A Weary World Rejoices, Part 2: Light
Speaker: Bret Rogers Series: A Weary World Rejoices Topic: Advent Passage: John 1:1–18
Darkness is a common metaphor when things aren’t right. Movies will often dim the backdrop when shifting to scenes with a villain. Music will sometimes contains lyrics about what’s done under the darkness of night, like something promiscuous. Joseph Conrad wrote a story called The Heart of Darkness, where a man named Kurtz enslaves people in Congo and murders any who stand in his way.
Or, coming up on Christmas, consider the way Charles Dickens portrays Ebenezer Scrooge in A Christmas Carol. The night that Marley’s ghost visits, Scrooge trims his candle as he walks upstairs to bed. Dickens says, “Half a dozen gas lamps out of the street wouldn’t have lighted the entry too well, so you may suppose that it was pretty dark with Scrooge’s dip [i.e., his candle].” But that actual darkness then becomes a metaphor for Scrooge’s stingy nature and cold-hearted isolation. “Up Scrooge went, not caring a button for that. Darkness is cheap, and Scrooge liked it.”
The Bible also uses darkness to picture when things aren’t right. John’s Gospel is one of those places. Darkness represents a world estranged from God. In John 3:19-20, people in darkness practice evil deeds. Like Scrooge, they prefer the darkness. In John 12:35, people in darkness don’t know where they’re going—there’s a sense of moral ignorance. They lack guidance in truth. Everything is blackened by sin, by death, and by the devil. Such darkness often makes the world a weary place to live.
We need light, true light. We need the kind of light that pierces our darkness with hope; the kind of light that reveals God’s presence in our estrangement; the kind of light that darkness cannot master. That’s what we find in Jesus. The Bible says that he is the light shining into our weary darkness and nothing can overcome him. But let’s see what that entails from verses 1-18. How exactly does this light of God’s Son shine into our darkness? And what might that mean for us this Advent? Verse 1…

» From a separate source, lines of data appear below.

/-- The next word of the issuing context, or what stands before it. -/
def wordNext (s : State) : Out :=
  match nextWord s with
  | .out o => o
  | .event e => runEvent e s
  | .go i s => exec i s
/-- The issuing context goes on with its next word, once what the word asks of the ports has passed. -/
def issueNext (s : State) : Out := portGate (.ctx s.cur) wordNext s

/-- The arbiter of a cluster gives the issue slot to its choice. -/
def issueCluster (s : State) (cl : Nat) : Option State := (arbiter s cl).map (takeIssue s)

/-- The next cluster after the issuing one with a context that can issue. -/
def nextCluster (s : State) : Option Nat :=
  let cls := ((s.ctxs.map (·.1)).filter fun id => id < numContexts && canIssue s id).map clusterOf
  match cls.find? fun cl => clusterOf s.cur < cl with
  | some cl => some cl
  | none => cls.head?

-- What the outside does.

/-- The Docent can take the command at a function's head: bring-up has completed, the ring holds an entry, and none of
the function's commands is still at work on its frames (R287, R368, R370). -/
def docentReady (s : State) (fn : Nat) : Bool :=
  let f := getFn s fn
  s.ready && decide (fn < numFns) && f.size != 0 && f.head != f.tail && !s.frameWork.any (fun w => (w.2.src.map (·.fn)) == some fn)

/-- The Docent's next command of a function: its arguments are 8 bytes each from byte 8 on. DESIGN CHOICE (log entry 11).
An unlisted OPC gives FORMAT (R369). -/
def runDocent (fn : Nat) (s : State) : Out :=
  if docentReady s fn then
    let f := getFn s fn
    let bs := hostBytes s (headEntry f) 64
    let c : CmdSrc := { fn := fn, entry := headEntry f }
    let a := fun i => fieldAt bs (8 + 8 * i) 8
    match fieldAt bs 0 1 with
    | 0x01 => execPart c (a 0) (a 1) (a 2) (a 3) (a 4) s
    | 0x02 => execTenant c (a 0) s
    | 0x03 => execAssign c (a 0) (a 1) (a 2) s
    | 0x04 => execRelease c (a 0) (a 1) (a 2) s
    | 0x05 => execCatnew c (a 0) s
    | 0x06 => execCatdel c (a 0) (a 1) s
    | 0x07 => execPool c (a 0) (a 1) (a 2) s
    | 0x08 => execLaunchCommand c (a 0) (a 1) s
    | 0x09 => execQput c (a 0) (a 1) (a 2) s
    | 0x0A => execQclose c (a 0) (a 1) s
    | 0x0B => execQuiesce c (a 0) s
    | 0x0C => execResumeCmd c (a 0) s
    | 0x0D => execVitrine c (a 0) (a 1) s
    | 0x0E => execRegion c (a 0) (a 1) (a 2) (a 3) (a 4) s
    | 0x0F => execResetCmd c s
    | 0x10 => execQget c (a 0) (a 1) (a 2) s
    | _ => cmdDone c .format s
  else .next s

/-- The host writes a byte of its own memory. -/
def hostStore (s : State) (pa : Nat) (b : Byte) : State := if isHost pa && decide (pa < 2 ^ 52) then memWrite s pa [b] else s

/-- The supervisor takes reports out of a partition's ring. DESIGN CHOICE (log entry 14). -/
def takeReports (s : State) (part n : Nat) : State := modPart s part fun p => { p with ringUsed := p.ringUsed - n }

/-- Drop the cached copies of a line. -/
def otherLines (line : Nat) (cs : List CacheLine) : List CacheLine := cs.filter fun c => c.line != line

/-- A move of the agenda. -/
def runMove (m : Move) (s : State) : Out :=
  match m with
  | .run i => if wellFormed i then exec i s else .fault .noSuchUnit
  | .auto e => runGated e s
  | .issue cl =>
    if 512 ≤ cl then .fault .noSuchUnit
    else
      match issueCluster s cl with
      | some s => issueNext s
      | none => .next s
  | .drain core line => if portHeld s (.core core) then .next s else portGate (.core core) (fun s => .next (drainLine s core line)) s
  | .evictL1 core line => .next (modCore s core fun c => { c with l1 := otherLines line c.l1 })
  | .evictVisitor die line => .next (modDie s die fun d => { d with visitors := otherLines line d.visitors })
  | .evictSide die => .next (modDie s die fun d => { d with side := d.side.dropLast })
  | .evictTlb die => .next (modDie s die fun d => { d with tlb := d.tlb.dropLast })
  | .hostWrite pa b => .next (hostStore s pa b)
  | .docent fn => runDocent fn s
  | .takeReports part n => .next (raise (takeReports s part n) [.reportAppend part])
  | .record lid => .next { s with recorded := smPut s.recorded lid [] }
  | .readSnapshot => .next (answer s (.snapshot s.snapshot))
  | .readCheckpoint part => .next (answer s (.checkpoint part (checkpointBytes s part)))
  | .replayLog lid recs => .next { s with replaying := smPut s.replaying lid recs }
  | .fabricTrained own peers =>
    .next (if s.ready || decide (4096 ≤ own) then s else { s with ownPeer := own, populated := peers.filter fun p => decide (p < 4096) })
  | .podBarrier part i n away => .next (podBarrier part i n away s)
  | .idle => .next s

1 In the beginning was the Word, and the Word was with God, and the Word was God. 2 He was in the beginning with God. 3 All things were made through him, and without him was not any thing made that was made. 4 In him was life, and the life was the light of men. 5 The light shines in the darkness, and the darkness has not overcome it. 6 There was a man sent from God, whose name was John. 7 He came as a witness, to bear witness about the light, that all might believe through him. 8 He was not the light, but came to bear witness about the light. 9 The true light, which gives light to everyone, was coming into the world. 10 He was in the world, and the world was made through him, yet the world did not know him. 11 He came to his own, and his own people did not receive him. 12 But to all who did receive him, who believed in his name, he gave the right to become children of God, 13 who were born, not of blood nor of the will of the flesh nor of the will of man, but of God. 14 And the Word became flesh and dwelt among us, and we have seen his glory, glory as of the only Son from the Father, full of grace and truth. 15 (John bore witness about him, and cried out, “This was he of whom I said, ‘He who comes after me ranks before me, because he was before me.’”) 16 For from his fullness we have all received, grace upon grace. 17 For the law was given through Moses; grace and truth came through Jesus Christ. 18 No one has ever seen God; the only God, who is at the Father’s side, he has made him known.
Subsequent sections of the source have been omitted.